WORK ORDER:
Locate every line below that contains the word "Bool" and copy it.

DATASET ENTRIES:

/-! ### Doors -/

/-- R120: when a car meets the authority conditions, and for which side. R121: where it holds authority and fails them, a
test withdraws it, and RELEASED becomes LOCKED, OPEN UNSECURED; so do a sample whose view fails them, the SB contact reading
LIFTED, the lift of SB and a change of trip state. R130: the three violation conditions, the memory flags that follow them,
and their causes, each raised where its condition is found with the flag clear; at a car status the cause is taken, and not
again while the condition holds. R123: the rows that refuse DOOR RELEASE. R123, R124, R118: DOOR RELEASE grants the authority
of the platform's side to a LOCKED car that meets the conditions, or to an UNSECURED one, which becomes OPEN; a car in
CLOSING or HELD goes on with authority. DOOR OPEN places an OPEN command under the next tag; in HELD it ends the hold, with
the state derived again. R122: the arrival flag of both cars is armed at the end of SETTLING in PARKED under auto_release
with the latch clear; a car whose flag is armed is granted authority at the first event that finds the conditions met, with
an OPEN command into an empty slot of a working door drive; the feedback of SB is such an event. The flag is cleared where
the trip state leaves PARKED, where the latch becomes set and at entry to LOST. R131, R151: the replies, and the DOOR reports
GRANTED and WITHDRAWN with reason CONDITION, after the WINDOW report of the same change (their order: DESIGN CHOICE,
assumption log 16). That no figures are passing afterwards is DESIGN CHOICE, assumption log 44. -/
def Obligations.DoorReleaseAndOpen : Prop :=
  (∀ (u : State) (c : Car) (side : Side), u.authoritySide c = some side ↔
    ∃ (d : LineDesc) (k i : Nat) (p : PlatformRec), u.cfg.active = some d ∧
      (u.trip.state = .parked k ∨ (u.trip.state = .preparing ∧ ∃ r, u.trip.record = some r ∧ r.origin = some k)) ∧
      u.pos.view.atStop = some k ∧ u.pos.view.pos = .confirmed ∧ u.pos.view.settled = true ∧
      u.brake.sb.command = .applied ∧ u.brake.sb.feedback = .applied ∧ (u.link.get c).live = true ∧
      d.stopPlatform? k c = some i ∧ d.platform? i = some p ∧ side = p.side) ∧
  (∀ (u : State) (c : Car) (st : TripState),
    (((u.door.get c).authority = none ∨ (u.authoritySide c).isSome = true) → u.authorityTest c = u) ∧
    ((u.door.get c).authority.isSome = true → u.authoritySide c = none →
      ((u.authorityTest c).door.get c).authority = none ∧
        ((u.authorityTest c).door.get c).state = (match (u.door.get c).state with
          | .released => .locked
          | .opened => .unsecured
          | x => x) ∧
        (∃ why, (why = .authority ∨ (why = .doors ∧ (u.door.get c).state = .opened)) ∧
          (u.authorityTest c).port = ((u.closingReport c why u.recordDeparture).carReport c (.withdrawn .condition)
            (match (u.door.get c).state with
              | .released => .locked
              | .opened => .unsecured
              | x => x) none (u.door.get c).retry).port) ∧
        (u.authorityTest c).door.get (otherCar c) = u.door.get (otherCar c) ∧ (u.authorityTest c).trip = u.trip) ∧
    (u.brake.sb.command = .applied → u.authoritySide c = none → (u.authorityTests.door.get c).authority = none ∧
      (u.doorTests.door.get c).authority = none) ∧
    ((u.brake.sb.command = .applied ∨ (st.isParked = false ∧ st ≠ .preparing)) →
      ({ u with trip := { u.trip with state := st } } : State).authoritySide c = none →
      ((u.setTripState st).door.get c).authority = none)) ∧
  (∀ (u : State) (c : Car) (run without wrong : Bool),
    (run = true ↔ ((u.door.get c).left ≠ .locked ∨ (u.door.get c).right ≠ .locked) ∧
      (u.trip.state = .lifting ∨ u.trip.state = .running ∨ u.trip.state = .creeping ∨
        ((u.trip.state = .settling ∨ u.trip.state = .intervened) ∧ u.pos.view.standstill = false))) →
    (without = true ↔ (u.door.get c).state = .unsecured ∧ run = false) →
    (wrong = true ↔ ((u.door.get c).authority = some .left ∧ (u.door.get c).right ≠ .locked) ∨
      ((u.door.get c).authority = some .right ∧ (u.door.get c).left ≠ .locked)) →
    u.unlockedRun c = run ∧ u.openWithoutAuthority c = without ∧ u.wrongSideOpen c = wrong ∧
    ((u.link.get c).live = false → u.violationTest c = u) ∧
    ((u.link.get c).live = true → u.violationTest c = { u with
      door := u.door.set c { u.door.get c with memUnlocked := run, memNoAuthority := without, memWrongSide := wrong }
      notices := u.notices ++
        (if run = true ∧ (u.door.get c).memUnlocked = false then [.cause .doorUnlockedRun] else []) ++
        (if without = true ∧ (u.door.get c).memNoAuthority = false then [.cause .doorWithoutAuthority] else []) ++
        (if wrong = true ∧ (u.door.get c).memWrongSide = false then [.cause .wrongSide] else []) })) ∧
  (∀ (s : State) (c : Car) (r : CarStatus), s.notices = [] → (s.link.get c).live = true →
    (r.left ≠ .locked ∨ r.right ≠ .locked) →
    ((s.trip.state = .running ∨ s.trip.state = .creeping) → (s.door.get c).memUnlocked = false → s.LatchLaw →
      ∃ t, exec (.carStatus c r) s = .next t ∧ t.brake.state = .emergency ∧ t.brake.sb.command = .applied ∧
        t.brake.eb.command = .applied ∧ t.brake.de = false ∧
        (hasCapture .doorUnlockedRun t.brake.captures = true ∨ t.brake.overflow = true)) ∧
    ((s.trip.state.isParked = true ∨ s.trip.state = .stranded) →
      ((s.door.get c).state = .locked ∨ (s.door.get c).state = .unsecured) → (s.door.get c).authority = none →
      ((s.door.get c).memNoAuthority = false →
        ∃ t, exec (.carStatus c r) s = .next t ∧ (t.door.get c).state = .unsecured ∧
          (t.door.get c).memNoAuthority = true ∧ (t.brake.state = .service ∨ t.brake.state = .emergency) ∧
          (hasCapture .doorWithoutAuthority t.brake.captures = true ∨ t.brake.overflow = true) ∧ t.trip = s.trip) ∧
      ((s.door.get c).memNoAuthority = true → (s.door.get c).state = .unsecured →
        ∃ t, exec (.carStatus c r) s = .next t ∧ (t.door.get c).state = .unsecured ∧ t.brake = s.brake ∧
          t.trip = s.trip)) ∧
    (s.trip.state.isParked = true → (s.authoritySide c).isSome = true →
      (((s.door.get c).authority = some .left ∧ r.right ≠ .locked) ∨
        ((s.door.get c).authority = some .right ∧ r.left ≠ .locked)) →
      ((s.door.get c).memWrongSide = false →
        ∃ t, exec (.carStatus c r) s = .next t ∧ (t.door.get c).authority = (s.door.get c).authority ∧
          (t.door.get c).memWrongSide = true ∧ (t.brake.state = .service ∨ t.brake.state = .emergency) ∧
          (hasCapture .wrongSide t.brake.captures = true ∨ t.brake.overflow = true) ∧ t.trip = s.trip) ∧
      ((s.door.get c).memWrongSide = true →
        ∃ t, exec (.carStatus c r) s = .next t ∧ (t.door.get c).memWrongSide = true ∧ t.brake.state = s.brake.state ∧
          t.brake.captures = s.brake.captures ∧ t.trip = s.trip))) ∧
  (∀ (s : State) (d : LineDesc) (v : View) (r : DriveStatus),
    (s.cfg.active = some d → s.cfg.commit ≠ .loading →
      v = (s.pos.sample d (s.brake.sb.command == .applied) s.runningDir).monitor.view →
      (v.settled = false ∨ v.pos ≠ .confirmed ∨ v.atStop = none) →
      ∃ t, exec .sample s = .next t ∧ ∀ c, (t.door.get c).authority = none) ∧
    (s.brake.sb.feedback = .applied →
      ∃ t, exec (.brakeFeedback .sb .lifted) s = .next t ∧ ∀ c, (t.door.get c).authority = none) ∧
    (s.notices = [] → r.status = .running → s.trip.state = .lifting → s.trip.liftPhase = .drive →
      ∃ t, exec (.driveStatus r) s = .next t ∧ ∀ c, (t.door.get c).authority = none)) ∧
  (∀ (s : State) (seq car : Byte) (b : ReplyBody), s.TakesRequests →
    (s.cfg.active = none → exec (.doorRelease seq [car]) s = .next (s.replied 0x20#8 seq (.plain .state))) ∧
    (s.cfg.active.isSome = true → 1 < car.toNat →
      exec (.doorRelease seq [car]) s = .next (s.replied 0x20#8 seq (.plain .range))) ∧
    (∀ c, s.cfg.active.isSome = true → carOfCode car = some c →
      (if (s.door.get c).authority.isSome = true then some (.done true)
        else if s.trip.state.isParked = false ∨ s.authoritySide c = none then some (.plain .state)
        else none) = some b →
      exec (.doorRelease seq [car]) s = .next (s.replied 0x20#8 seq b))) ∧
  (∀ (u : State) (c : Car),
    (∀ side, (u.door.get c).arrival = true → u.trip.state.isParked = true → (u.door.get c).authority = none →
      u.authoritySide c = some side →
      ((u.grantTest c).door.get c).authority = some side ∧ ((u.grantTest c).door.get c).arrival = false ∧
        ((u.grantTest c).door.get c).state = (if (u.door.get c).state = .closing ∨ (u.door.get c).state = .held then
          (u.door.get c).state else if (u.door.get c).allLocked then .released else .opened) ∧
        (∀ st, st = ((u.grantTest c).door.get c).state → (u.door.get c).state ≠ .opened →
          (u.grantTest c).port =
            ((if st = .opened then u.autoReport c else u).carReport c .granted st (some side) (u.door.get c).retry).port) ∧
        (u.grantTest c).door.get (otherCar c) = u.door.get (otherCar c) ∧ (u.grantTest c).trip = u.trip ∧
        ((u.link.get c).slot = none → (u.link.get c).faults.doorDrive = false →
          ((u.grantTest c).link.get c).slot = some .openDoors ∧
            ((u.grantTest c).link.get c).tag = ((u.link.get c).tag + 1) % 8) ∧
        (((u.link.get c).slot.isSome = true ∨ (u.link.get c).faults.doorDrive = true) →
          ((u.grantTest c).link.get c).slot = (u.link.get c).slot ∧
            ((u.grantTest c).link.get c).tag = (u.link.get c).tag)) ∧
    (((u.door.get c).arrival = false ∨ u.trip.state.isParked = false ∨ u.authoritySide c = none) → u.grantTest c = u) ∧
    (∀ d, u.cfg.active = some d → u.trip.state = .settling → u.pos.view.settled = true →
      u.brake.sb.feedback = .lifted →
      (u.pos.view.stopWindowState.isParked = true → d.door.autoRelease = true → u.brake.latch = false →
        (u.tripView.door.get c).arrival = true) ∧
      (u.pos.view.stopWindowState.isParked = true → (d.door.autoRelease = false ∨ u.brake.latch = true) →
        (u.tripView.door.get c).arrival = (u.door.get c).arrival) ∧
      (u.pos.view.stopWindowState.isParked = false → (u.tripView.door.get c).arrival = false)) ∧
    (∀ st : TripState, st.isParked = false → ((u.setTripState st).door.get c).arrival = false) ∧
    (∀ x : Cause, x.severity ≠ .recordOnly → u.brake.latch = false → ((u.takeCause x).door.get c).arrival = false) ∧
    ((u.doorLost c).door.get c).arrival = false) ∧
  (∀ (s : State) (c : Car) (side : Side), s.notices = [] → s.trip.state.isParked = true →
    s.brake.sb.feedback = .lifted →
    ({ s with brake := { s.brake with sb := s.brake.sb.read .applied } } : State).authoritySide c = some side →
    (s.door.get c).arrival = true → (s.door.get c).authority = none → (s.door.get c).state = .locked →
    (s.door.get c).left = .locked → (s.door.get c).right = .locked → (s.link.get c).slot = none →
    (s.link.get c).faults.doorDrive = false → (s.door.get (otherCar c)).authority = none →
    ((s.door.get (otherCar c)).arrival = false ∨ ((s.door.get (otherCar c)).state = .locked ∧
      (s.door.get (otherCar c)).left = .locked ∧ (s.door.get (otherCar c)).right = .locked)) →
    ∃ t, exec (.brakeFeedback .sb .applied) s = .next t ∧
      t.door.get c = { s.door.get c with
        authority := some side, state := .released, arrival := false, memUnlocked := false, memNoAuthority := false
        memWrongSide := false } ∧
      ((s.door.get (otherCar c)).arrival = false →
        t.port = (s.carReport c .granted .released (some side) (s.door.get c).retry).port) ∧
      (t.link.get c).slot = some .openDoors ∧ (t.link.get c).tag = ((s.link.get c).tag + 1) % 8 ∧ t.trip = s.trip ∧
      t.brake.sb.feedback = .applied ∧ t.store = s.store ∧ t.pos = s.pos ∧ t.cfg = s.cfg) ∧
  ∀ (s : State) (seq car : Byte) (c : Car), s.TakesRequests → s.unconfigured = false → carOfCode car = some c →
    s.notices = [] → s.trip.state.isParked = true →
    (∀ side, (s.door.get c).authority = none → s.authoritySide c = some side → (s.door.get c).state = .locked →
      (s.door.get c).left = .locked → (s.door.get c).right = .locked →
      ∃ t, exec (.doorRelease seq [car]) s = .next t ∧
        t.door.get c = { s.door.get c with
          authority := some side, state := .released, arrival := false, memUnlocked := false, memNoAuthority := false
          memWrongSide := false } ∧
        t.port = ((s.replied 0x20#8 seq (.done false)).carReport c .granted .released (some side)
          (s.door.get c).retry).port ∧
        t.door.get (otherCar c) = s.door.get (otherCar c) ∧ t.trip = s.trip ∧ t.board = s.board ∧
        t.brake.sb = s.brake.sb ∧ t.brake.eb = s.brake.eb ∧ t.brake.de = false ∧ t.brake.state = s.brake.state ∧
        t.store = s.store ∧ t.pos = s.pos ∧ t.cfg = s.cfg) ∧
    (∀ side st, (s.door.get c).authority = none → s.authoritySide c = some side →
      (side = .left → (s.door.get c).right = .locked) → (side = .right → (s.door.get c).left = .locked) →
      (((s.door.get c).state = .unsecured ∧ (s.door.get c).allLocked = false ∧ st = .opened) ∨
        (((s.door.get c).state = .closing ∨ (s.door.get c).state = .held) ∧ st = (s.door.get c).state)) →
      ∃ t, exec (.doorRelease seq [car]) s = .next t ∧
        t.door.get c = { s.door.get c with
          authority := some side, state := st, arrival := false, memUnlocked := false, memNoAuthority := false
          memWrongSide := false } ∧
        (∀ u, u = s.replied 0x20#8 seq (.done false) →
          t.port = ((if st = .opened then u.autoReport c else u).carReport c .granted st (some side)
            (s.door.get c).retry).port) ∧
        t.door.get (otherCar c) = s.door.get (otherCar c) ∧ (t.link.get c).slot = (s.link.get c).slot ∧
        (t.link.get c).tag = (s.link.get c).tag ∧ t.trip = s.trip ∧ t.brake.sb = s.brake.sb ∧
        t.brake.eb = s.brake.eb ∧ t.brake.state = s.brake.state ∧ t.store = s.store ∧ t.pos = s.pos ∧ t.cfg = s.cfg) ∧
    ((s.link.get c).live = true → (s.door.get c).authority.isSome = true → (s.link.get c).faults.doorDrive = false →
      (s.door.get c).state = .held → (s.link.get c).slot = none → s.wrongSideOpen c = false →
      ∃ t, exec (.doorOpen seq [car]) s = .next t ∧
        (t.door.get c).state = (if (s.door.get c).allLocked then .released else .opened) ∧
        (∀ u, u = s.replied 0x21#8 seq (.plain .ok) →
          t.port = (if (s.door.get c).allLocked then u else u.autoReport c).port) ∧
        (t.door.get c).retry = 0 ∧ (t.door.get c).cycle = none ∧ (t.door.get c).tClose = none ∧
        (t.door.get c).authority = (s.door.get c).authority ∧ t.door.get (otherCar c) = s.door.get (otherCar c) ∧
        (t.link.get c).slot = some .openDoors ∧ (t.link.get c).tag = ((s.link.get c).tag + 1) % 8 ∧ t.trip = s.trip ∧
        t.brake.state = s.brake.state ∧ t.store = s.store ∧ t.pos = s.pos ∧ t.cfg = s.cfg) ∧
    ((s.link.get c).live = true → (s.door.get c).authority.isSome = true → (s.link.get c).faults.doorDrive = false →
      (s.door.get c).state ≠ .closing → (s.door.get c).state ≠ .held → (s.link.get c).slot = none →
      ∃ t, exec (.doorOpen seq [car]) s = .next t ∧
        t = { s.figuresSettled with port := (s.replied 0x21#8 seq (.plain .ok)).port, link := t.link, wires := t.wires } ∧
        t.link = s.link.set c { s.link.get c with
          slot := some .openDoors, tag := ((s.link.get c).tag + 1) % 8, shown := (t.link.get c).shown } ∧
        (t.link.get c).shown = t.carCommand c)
...
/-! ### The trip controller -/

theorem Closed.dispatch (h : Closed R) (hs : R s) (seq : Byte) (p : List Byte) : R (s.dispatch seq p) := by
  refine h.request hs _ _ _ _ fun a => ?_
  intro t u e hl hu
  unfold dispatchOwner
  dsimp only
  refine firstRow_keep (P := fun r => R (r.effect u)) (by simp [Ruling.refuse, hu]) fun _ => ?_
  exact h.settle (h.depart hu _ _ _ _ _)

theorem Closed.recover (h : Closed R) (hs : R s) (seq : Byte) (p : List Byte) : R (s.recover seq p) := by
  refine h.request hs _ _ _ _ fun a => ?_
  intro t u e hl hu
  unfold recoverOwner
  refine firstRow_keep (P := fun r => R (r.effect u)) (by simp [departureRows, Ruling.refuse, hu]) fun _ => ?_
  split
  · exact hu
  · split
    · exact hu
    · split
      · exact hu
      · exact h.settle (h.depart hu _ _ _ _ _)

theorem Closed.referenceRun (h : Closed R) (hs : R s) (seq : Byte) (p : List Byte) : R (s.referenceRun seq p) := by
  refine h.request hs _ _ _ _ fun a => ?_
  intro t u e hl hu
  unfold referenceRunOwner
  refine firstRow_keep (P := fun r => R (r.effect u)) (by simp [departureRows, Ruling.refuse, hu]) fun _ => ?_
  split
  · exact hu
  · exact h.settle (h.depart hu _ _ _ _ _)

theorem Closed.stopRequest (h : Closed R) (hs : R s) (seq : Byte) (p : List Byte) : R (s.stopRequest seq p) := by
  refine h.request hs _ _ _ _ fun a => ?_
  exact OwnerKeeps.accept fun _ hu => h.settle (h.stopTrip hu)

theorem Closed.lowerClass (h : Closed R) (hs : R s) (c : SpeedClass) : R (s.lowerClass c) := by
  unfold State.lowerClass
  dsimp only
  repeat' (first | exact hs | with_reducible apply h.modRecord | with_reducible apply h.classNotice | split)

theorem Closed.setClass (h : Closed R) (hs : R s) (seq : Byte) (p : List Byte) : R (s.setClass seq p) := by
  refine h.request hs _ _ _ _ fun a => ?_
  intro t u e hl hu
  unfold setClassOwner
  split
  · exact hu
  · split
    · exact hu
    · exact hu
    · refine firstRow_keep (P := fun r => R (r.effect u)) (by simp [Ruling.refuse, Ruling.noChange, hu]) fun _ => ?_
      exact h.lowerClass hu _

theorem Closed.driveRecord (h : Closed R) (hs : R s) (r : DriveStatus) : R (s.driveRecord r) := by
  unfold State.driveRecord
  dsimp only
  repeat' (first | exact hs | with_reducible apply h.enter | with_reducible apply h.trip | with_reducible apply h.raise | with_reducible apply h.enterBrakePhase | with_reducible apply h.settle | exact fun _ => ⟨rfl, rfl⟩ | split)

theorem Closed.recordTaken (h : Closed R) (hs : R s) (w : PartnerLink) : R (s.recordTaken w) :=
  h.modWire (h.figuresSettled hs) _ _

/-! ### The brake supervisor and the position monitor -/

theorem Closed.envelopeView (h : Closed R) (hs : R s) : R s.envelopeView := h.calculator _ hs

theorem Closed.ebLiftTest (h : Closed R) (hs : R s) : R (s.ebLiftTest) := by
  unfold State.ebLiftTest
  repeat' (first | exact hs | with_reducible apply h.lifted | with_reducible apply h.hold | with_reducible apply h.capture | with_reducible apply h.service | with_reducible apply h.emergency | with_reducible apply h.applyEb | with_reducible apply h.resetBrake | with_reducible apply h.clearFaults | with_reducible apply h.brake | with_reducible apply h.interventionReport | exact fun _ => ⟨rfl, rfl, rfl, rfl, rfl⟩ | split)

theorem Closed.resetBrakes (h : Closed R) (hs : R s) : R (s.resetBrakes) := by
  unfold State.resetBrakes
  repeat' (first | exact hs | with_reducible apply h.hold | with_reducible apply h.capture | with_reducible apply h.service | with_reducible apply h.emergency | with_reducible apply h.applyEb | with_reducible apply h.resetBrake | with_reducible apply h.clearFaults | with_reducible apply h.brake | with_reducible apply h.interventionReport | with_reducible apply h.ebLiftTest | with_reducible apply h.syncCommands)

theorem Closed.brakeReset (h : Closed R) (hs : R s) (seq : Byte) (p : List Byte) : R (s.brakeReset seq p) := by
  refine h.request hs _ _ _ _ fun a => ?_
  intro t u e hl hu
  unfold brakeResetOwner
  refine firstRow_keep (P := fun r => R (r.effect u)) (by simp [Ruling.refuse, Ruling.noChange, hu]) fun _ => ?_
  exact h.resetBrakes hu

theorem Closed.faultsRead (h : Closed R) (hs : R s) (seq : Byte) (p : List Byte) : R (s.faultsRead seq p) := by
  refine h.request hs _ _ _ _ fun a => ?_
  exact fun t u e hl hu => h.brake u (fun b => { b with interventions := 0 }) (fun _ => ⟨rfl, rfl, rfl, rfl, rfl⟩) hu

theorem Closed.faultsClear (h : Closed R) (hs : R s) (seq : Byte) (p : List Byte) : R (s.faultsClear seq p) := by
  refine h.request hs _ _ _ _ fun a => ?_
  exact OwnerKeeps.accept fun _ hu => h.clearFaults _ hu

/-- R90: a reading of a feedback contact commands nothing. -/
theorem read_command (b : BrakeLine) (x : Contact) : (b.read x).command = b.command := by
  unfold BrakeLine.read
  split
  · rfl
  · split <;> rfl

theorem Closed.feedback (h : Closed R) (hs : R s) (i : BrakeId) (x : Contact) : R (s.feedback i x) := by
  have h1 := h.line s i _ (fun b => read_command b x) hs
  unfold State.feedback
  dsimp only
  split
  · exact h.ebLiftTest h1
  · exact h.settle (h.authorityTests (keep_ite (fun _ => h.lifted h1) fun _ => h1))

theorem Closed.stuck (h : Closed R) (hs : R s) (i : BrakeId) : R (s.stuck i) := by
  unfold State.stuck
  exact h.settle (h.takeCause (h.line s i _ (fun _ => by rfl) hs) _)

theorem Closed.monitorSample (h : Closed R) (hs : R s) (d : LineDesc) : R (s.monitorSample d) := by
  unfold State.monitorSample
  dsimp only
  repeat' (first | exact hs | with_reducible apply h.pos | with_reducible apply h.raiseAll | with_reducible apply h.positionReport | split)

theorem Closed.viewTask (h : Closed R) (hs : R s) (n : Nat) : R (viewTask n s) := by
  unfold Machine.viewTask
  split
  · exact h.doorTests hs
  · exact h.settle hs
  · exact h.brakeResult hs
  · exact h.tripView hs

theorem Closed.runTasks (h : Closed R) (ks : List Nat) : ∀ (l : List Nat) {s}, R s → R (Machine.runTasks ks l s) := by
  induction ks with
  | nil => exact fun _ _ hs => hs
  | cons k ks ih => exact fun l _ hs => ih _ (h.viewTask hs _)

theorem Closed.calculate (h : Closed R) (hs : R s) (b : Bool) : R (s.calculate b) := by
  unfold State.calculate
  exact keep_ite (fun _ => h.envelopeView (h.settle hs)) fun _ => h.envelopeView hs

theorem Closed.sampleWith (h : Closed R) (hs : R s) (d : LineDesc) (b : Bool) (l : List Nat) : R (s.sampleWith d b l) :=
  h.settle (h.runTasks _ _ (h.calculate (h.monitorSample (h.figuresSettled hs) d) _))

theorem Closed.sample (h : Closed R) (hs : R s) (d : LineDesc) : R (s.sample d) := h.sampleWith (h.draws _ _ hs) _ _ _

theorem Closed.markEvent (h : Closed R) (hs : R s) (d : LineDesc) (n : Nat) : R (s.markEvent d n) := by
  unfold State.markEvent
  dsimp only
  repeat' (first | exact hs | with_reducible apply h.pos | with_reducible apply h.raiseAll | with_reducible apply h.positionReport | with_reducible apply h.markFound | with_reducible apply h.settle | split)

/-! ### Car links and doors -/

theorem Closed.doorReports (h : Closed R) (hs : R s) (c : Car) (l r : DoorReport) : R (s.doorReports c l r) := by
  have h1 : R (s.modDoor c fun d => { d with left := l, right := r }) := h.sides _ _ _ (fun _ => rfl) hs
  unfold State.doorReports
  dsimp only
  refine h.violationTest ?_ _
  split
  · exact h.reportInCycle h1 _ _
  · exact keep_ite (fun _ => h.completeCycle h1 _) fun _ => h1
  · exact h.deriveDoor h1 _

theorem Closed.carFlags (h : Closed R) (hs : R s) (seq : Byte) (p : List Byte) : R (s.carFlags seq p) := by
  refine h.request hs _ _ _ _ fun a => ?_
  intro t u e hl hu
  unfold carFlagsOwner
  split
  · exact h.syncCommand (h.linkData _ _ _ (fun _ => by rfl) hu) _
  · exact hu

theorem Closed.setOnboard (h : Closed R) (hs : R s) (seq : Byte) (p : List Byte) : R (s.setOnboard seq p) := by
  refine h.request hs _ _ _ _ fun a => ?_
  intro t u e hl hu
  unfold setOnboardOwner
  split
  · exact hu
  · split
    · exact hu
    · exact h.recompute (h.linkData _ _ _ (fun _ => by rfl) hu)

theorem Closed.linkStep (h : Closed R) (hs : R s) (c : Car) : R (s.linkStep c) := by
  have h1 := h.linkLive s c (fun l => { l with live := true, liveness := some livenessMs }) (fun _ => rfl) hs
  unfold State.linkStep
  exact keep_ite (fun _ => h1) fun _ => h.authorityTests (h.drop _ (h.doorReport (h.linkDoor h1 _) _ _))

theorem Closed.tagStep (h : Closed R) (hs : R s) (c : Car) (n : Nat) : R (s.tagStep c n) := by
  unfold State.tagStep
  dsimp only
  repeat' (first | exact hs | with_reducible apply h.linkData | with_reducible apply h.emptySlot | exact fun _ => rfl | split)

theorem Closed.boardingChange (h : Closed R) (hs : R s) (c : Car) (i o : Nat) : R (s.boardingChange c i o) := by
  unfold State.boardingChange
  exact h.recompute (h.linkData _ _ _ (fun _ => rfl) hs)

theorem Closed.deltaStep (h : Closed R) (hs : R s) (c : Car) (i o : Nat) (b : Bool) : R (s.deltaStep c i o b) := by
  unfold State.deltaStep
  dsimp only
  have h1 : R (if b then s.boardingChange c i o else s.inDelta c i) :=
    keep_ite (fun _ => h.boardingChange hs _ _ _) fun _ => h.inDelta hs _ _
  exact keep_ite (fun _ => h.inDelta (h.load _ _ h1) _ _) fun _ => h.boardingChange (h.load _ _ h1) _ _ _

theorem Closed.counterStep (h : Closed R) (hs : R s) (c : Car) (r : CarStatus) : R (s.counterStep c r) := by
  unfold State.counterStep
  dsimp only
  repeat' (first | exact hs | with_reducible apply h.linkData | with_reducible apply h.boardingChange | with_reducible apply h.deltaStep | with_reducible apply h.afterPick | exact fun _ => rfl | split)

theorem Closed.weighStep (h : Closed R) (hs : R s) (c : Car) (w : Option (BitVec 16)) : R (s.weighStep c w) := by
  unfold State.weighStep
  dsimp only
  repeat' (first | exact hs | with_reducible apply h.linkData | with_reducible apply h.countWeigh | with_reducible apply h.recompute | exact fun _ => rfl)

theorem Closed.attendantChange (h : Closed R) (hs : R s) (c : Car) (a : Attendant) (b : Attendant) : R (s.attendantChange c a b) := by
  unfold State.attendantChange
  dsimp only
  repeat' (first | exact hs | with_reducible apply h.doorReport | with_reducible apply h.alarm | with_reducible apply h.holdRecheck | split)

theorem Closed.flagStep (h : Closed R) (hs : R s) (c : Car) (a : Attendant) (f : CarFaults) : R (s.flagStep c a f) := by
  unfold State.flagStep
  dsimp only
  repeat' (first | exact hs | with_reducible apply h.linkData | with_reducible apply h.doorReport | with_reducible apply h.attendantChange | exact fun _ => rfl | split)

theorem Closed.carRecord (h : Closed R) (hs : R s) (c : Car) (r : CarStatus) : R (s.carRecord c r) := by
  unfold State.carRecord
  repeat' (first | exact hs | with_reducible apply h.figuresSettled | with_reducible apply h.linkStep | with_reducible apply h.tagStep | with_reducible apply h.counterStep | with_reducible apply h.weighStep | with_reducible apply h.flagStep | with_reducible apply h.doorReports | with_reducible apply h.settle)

COMPLETED EXERCISE:
  (∀ (u : State) (c : Car) (run without wrong : Bool),
theorem Closed.calculate (h : Closed R) (hs : R s) (b : Bool) : R (s.calculate b) := by
theorem Closed.sampleWith (h : Closed R) (hs : R s) (d : LineDesc) (b : Bool) (l : List Nat) : R (s.sampleWith d b l) :=
theorem Closed.deltaStep (h : Closed R) (hs : R s) (c : Car) (i o : Nat) (b : Bool) : R (s.deltaStep c i o b) := by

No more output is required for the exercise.